REQUIRED ACTION: Although the data below holds other lines too, output only those from the line with "stop bit, and" up to and including the line with "f.op.toNat = true)", exactly as they appear.

PROVIDED DATA:
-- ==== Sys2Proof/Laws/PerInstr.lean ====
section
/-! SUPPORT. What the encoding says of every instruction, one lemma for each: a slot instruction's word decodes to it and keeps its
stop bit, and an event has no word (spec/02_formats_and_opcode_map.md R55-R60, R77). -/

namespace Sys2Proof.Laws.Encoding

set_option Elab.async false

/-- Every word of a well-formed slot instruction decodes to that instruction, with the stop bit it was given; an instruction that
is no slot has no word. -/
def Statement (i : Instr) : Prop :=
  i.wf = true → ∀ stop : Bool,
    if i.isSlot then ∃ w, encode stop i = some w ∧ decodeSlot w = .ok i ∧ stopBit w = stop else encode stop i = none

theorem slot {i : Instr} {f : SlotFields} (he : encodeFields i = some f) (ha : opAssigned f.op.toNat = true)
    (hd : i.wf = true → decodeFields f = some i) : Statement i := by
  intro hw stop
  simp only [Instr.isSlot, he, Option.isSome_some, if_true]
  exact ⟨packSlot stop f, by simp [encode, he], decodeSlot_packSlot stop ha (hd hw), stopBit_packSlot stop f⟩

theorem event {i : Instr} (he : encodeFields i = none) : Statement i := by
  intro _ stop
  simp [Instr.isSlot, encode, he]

RESULT FOR THIS EXERCISE:
stop bit, and an event has no word (spec/02_formats_and_opcode_map.md R55-R60, R77). -/

namespace Sys2Proof.Laws.Encoding

set_option Elab.async false

/-- Every word of a well-formed slot instruction decodes to that instruction, with the stop bit it was given; an instruction that
is no slot has no word. -/
def Statement (i : Instr) : Prop :=
  i.wf = true → ∀ stop : Bool,
    if i.isSlot then ∃ w, encode stop i = some w ∧ decodeSlot w = .ok i ∧ stopBit w = stop else encode stop i = none

theorem slot {i : Instr} {f : SlotFields} (he : encodeFields i = some f) (ha : opAssigned f.op.toNat = true)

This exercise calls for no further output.